The funding of the Zernike Institute for Advanced Materials and NOVA, top research schools, will be continued, State Secretary for Education, Culture and Science Halbe Zijlstra announced on 1 July.
In these times of cutbacks, that is good news for the institutes.
However, Prof. Thom Palstra, scientific director of the Zernike Institute, is still worried.
‘I am delighted for these two research schools.
However, in the long term this cabinet’s focus on innovation will damage top research – and thus eventually the Dutch economy as well.’
The Zernike Institute and NOVA are undoubtedly two of the world’s best research schools. Last year, the Zernike Institute for Advanced Materials appeared in ninth place on the Times Higher Education global ranking list of institutes for materials research.

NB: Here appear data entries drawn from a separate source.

-- ==== Sys2Proof/Machine/HostIf.lean ====
section
/-! DEFINITION. The host interface: resets of functions, the PCI Express link, and interrupt messages (R359, R367, R377, R378, R381). -/

namespace Sys2Proof.Machine

/-! ## Resets of functions (R367) -/

/-- The function whose memory a HOST operation uses. -/
def opFn (o : Op) : Nat := ((operandsOf o.desc).find? fun e => e.2.space == 5).elim 0 fun e => hostFn (o.eff.getD e.1 0)

/-- Cut off the HOST transfers of the functions that `hit` picks: KIND 5 (R367, R369). -/
def cutTransfers (hit : Nat → Bool) (s : State) : State :=
  s.cores.foldl (fun s e =>
    ((s.core e.1).inflight.filter fun o => usesHost o.desc && hit (opFn o)).foldl (fun s o =>
      hostRequestFail o.id 0 (fld o.desc 0).extent .resetOrBme e.1 s) s) s

/-- Delete a function's queue pairs: their requests end without completions. -/
def deleteQps (fn : Nat) (s : State) : State :=
  let s0 := s.modSrv fun r => { r with badQps := r.badQps.filter fun q => qpOwner s q != fn }
  (s.srv.qps.filter fun e => qpOwner s e.1 == fn).foldl (fun s e =>
    match s.qp e.1 with
    | none => s
    | some x => take (s.setQp e.1 (some { x with error := true, ready := [], deleting := some none }))
        { qp := e.1, cid := 0, sqhd := 0, act := .endAll e.1 true }) s0

/-- Release a function's prefixes and motifs. -/
def releaseHandles (fn : Nat) (s : State) : State :=
  let s1 := (s.srv.prefixes.filter fun e => e.2.registered && e.2.fn == fn).foldl (fun s e => releaseSlot s e.1) s
  (s1.srv.motifs.filter fun e => e.2.registered && e.2.fn == fn).foldl (fun s e => releaseMotifSlot s e.1 none) s1

/-- Host buffer table entries that `hit` picks by FUNC become invalid (R368). -/
def dropBuffers (hit : Nat → Bool) (s : State) : State :=
  (List.range 256).foldl (fun s n =>
    let off := 0x100C + 16 * n
    let v := s.regN .host off
    if bitOf v 31 && hit (v % 128) then s.setRegN .host off (v % 2 ^ 31) else s) s

/-- The registers of a block at the offsets that `hit` picks, back at their reset values; with the generic counters (R373). -/
def resetBlock (s : State) (b : Blk) (size : Nat) (hit : Nat → Bool) : State :=
  let gone (a : Nat) : Bool := decide (b.base ≤ a) && decide (a < b.base + size) && hit (a - b.base)
  { s with regs := s.regs.filter fun e => !gone e.1
           faultAt := s.faultAt.filter fun e => !gone e.1
           cnt := s.cnt.filter fun e => !(decide (b.base ≤ e.1) && decide (e.1 < b.base + 3)) }

/-- What a function level reset does to a function's requests. -/
def flrServing (fn : Nat) (s : State) : State := releaseHandles fn (deleteQps fn s)

/-- A virtual function's VFN block, SRV view and interrupt state after its reset. -/
def resetVfn (v : Nat) (s : State) : State :=
  let s1 := resetBlock s (.vfn v) 0x20000 fun _ => true
  { s1 with fns := FMap.put {} s1.fns v {}, srv := { s1.srv with flrWaits := true } }

/-- FLR_VF. -/
def flrVf (v : Nat) (s : State) : State :=
  if v = 0 ∨ 64 < v then s
  else resetVfn v (dropBuffers (· == v) (flrServing v (cutTransfers (· == v) s)))

/-- The HOST registers that a reset of the physical function keeps: BLK_ERR and HOST_XFER_INFO, and HOST_LINK while the link is up. -/
def keptAtReset (k : PfReset) (off : Nat) : Bool := off == 0x14 || off == 0x54 || (off == 0x48 && k == .flr)

/-- PF_RESET. -/
def pfReset (k : PfReset) (s : State) : State :=
  let s1 := (List.range 65).foldl (fun s fn => flrServing fn s) (cutTransfers (fun _ => true) s)
  let s2 := (List.range 64).foldl (fun s v => resetVfn (v + 1) s) (dropBuffers (fun _ => true) s1)
  let s3 := resetBlock s2 .host 0x10000 fun off => !keptAtReset k off
  { s3.modSrv fun r => { r with vfs := [] } with fns := FMap.put {} s3.fns 0 {} }

/-! ## The link (R359, R381) -/

/-- A rate, width and mode that the port trains to. -/
def linkOk (speed width : Nat) (flit : Bool) : Bool :=
  (speed == 0 && width == 0 && !flit)
  || (decide (1 ≤ speed) && decide (speed ≤ 6) && [1, 2, 4, 8, 16].contains width && (speed != 6 || flit))

/-- LINK_CHANGE. -/
def linkChange (speed width : Nat) (flit : Bool) (s : State) : State :=
  let old := s.regN .host 0x48
  let new := width * 2 ^ 8 + b2n flit * 2 ^ 7 + speed
  if !linkOk speed width flit then s
  else
    let s1 := s.setRegN .host 0x48 new
    if old % 8 ≠ speed ∨ bits old 8 5 ≠ width then raiseIrq s1 .host 0 else s1

/-! ## Interrupt messages (R377, R378) -/

/-- A write of REARM: the message again while the condition is 1. -/
def irqRearm (fn : Nat) (s : State) : State := if fn ≤ 64 && fnCondition s fn then messageDue s fn else s

/-- A function's vector, when neither mask holds it and a message is pending: the message if the condition is still 1, and the pending bit
clears; a message that D3hot holds back stays pending (R377, log entry 149). -/
def unmasked (fn : Nat) (s : State) : State :=
  let f := FMap.look {} s.fns fn
  if f.pba && f.msixEnable && !f.funcMask && !vectorMasked s fn then
    let s1 := { s with fns := FMap.put {} s.fns fn { f with pba := false } }
    if !fnCondition s fn then s1 else if f.d3hot then s else send s1 (.msix fn)
  else s

/-- MSIX_UNMASK: the Mask bit of the vector is cleared. -/
def msixUnmask (fn : Nat) (s : State) : State :=
  if 64 < fn then s
  else
    let b := if fn = 0 then Blk.host else Blk.vfn fn
    unmasked fn (s.setRegN b 0x200C (setBits (s.regN b 0x200C) 0 1 0))

/-- FLR_VF. -/
def execFlrVf (vf : Nat) (s : State) := act s (flrVf vf)
/-- PF_RESET. -/
def execPfReset (k : PfReset) (s : State) := act s (pfReset k)
/-- LINK_CHANGE. -/
def execLinkChange (speed width : Nat) (flit : Bool) (s : State) := act s (linkChange speed width flit)
/-- HOST_IRQ_REARM. -/
def execHostIrqRearm (s : State) := actBy 0 s (irqRearm 0)
/-- VF_IRQ_REARM. -/
def execVfIrqRearm (vf : Nat) (s : State) := actBy vf s fun s => if vf = 0 then s else irqRearm vf s
/-- MSIX_UNMASK. -/
def execMsixUnmask (fn : Nat) (s : State) := actBy fn s (msixUnmask fn)

end Sys2Proof.Machine
end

The Groningen research school was ahead of universities such as Princeton, Stanford and Cambridge. In an evaluation by NWO, the Zernike Institute and NOVA were both given the predicate ‘exemplary’. State Secretary Zijlstra has rewarded this by continuing the funding of the institutes. The other four recognized top research schools will have to compete once more in a wide competition to secure their funding.
Thom Palstra is aware of the privileged position of his research school. ‘But Dutch research as a whole is internationally of very high level’, he states. ‘Which is no coincidence – advice from NWO, KNAW and AWT in recent decades has played an important role in this.’ The scientific policy has been very successful. Palstra can understand that the cabinet wants to limit its expenditure, but the ‘extreme emphasis on innovation’ of this cabinet is causing him concern. ‘If you want to assess universities on short-term returns, then you won’t be doing them justice, and in the long term you’ll damage not only the research but also the economy.’
The Zernike Institute researches the fundamental characteristics of materials. Many studies of nanoparticles, superconductivity and magnetism are conducted at an abstract level. Such research results in revolutionary materials in the long term. From kidney stone crushers to computer processors – without fundamental research they could not have been developed. Palstra: ‘The innovation to which our cabinet attaches so much importance relies heavily on fundamental research. If you cut back now on fundamental research and transfer that money to goal-oriented budgets, you are reducing the innovative capacity ten to twenty years down the line.’
His own research school may be coming out of this cutback round unscathed and be able to continue to conduct fundamental research unabated, but cutbacks elsewhere in the university system will also have a negative influence on the Zernike Institute. Palstra: ‘It goes without saying that we don’t operate in a vacuum; our researchers had to be trained somewhere. Cutbacks elsewhere will therefore also affect top institutes.’ The focus on student success rates will also affect the quality of research in the end, thinks the professor. ‘We really should enable students to develop a wide range of talents.’
Compared to the cutbacks being introduced elsewhere in Europe, Dutch research, according to Palstra, has not come off that badly. Nevertheless, he is concerned with the future of the university system, and the value that the cabinet is attaching to the standpoints of Dutch universities. ‘Universities are of crucial importance for society’, comments the professor. ‘You would expect a cabinet to listen more closely to the standpoints of such institutions than they currently appear to be doing.’
Thom Palstra (1958) is professor of solid state chemistry at the University of Groningen. His specialisms are magnetism, conductivity and superconductivity and crystalline structures. Alongside his work as a professor, Palstra is Scientific Director of the Zernike Institute for Advanced Materials and since May 2010 a member of KNAW. Palstra studied in Leiden, where he also gained his PhD, and worked as a postdoc and member of the technical staff of Bell Laboratories in New Jersey (USA).